The action does tend to rush at times and there’s so much crammed into the plot that by the end you’re feeling a tad dizzy, but it’s a small price to pay for what is, thankfully, a highly entertaining ensemble piece about a group of superpowered heroes saving the world (who aren’t Avengers).

Just don’t call Bunny a kangaroo. He doesn’t like that.

Jayne Nelson

12 The Hunger Games

Director: Gary Ross
Cast: Jennifer Lawrence, Josh Hutcherson, Liam Hemsworth, Elizabeth Banks, Woody Harrelson, Stanley Tucci, Donald Sutherland, Lenny Kravitz

It looked like the successor to Twilight , a film franchise aiming to insinuate itself into the hearts of tweenage girls everywhere once the last set of Robert Pattinson-themed hair straighteners had been sold (no, seriously, they exist (opens in new tab) , and they even sparkle). But there’s much more to The Hunger Games than an angst-filled love triangle between a pouty brunette and two brooding boys. Although, yes, there is that too.

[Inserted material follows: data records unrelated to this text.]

-- ==== Sys2Proof/Laws/Frames.lean ====
section
/-! SUPPORT. Frames: one lemma per shared operation, saying which blocks it can change. Each is tagged for
simp, so that a goal that a composition of operations touches no more than a list of blocks closes by
simp, given depth enough for its side conditions (maxDischargeDepth). -/

namespace Sys2Proof.Machine

/-- A link that has not changed twice has not changed. -/
theorem SameLink.trans {p q r : PortState} (h : SameLink p q) (k : SameLink q r) : SameLink p r := by
  obtain ⟨h1, h2, h3, h4⟩ := h
  obtain ⟨k1, k2, k3, k4⟩ := k
  exact ⟨k1.trans h1, k2.trans h2, k3.trans h3, k4.trans h4⟩

/-- A queue that has not changed twice has not changed. -/
theorem SameQueue.trans {c : QueueClass} {p q r : PortState} (h : SameQueue c p q) (k : SameQueue c q r) :
    SameQueue c p r := by
  refine ⟨fun hp => ?_, fun hp => k.2 (h.2 hp)⟩
  obtain ⟨h1, h2⟩ := h.1 hp
  obtain ⟨k1, k2⟩ := k.1 (by rw [h2]; exact hp)
  exact ⟨k1.trans h1, k2.trans h2⟩

/-- A port has the same link as itself. -/
theorem SameLink.refl (p : PortState) : SameLink p p := ⟨rfl, rfl, rfl, rfl⟩

/-- A port has the same queues as itself. -/
theorem SameQueue.refl (c : QueueClass) (p : PortState) : SameQueue c p p := ⟨fun _ => ⟨rfl, rfl⟩, id⟩

/-- Nothing done touches nothing. -/
theorem Touches.refl (L : List Block) (s : State) : Touches L s s := by
  intro b _
  cases b <;> first | rfl | exact ⟨SameLink.refl _, SameLink.refl _⟩ | exact ⟨SameQueue.refl _ _, SameQueue.refl _ _⟩

/-- What two steps touch together. -/
theorem Touches.trans {L : List Block} {s t u : State} (h : Touches L s t) (k : Touches L t u) :
    Touches L s u := by
  intro b hb
  have h1 := h b hb
  have h2 := k b hb
  cases b <;> first
    | exact Eq.trans h2 h1
    | exact ⟨SameLink.trans h1.1 h2.1, SameLink.trans h1.2 h2.2⟩
    | exact ⟨SameQueue.trans h1.1 h2.1, SameQueue.trans h1.2 h2.2⟩

/-- A longer list of blocks allows as much. -/
theorem Touches.mono {L M : List Block} {s t : State} (hLM : L ⊆ M) (h : Touches L s t) : Touches M s t :=
  fun b hb => h b fun hL => hb (hLM hL)

/-- A step that touches no more than is allowed keeps within what is allowed. -/
theorem Touches.step {L M : List Block} {s t u : State} (hM : M ⊆ L) (h : Touches L s t)
    (k : Touches M t u) : Touches L s u :=
  h.trans (k.mono hM)

@[simp] theorem State.setWindow_touches {L : List Block} {s t : State} (x : WindowUnit)
    (hL : .window ∈ L) (h : Touches L s t) : Touches L s (t.setWindow x) := by
  intro b hb; have h := h b hb; cases b <;> first | exact h | exact absurd hL hb

@[simp] theorem State.setAxle_touches {L : List Block} {s t : State} (x : AxleCounter)
    (hL : .axle ∈ L) (h : Touches L s t) : Touches L s (t.setAxle x) := by
  intro b hb; have h := h b hb; cases b <;> first | exact h | exact absurd hL hb

@[simp] theorem State.setTracker_touches {L : List Block} {s t : State} (x : Tracker)
    (hL : .tracker ∈ L) (h : Touches L s t) : Touches L s (t.setTracker x) := by
  intro b hb; have h := h b hb; cases b <;> first | exact h | exact absurd hL hb

@[simp] theorem State.setSeq_touches {L : List Block} {s t : State} (x : Sequencer)
    (hL : .seq ∈ L) (h : Touches L s t) : Touches L s (t.setSeq x) := by
  intro b hb; have h := h b hb; cases b <;> first | exact h | exact absurd hL hb

@[simp] theorem State.setLamp_touches {L : List Block} {s t : State} (x : LampSupervisor)
    (hL : .lamp ∈ L) (h : Touches L s t) : Touches L s (t.setLamp x) := by
  intro b hb; have h := h b hb; cases b <;> first | exact h | exact absurd hL hb

@[simp] theorem State.setBarrier_touches {L : List Block} {s t : State} (x : BarrierSupervisor)
    (hL : .barrier ∈ L) (h : Touches L s t) : Touches L s (t.setBarrier x) := by
  intro b hb; have h := h b hb; cases b <;> first | exact h | exact absurd hL hb

@[simp] theorem State.setCmd_touches {L : List Block} {s t : State} (x : CommandBlock)
    (hL : .cmd ∈ L) (h : Touches L s t) : Touches L s (t.setCmd x) := by
  intro b hb; have h := h b hb; cases b <;> first | exact h | exact absurd hL hb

The Hunger Games was incredibly – perhaps surprisingly – good. Jennifer Lawrence was a charismatic lead, but the whole cast threw themselves into the mythology of Panem with aplomb. Woody Harrelson hasn’t been this fun since Zombieland , Stanley Tucci and Donald Sutherland added some gravitas to proceedings, and who knew Lenny Kravitz could act? Admittedly, Josh Hutcherson and Liam Hemsworth are unlikely to be the most interesting elements of the film to anyone outside of their target demographic, but they weren’t actively bad, more overshadowed by more nuanced performances and more interesting characters.

Accusations that the film was derivative have some merit. As well as Twilight comparisons (sadly only likely to get worse as the love triangle story deepens and the film producers split books into multiple films to milk as much money from the franchise as possible), there were echoes of Terry Gilliam’s Brazil and Battle Royale . But they’re two visually striking and emotionally impactful films to be borrowing from, and while The Hunger Games didn’t reach the heights of either it was a solidly good film, much better than you might have expected from the trailer or the premise.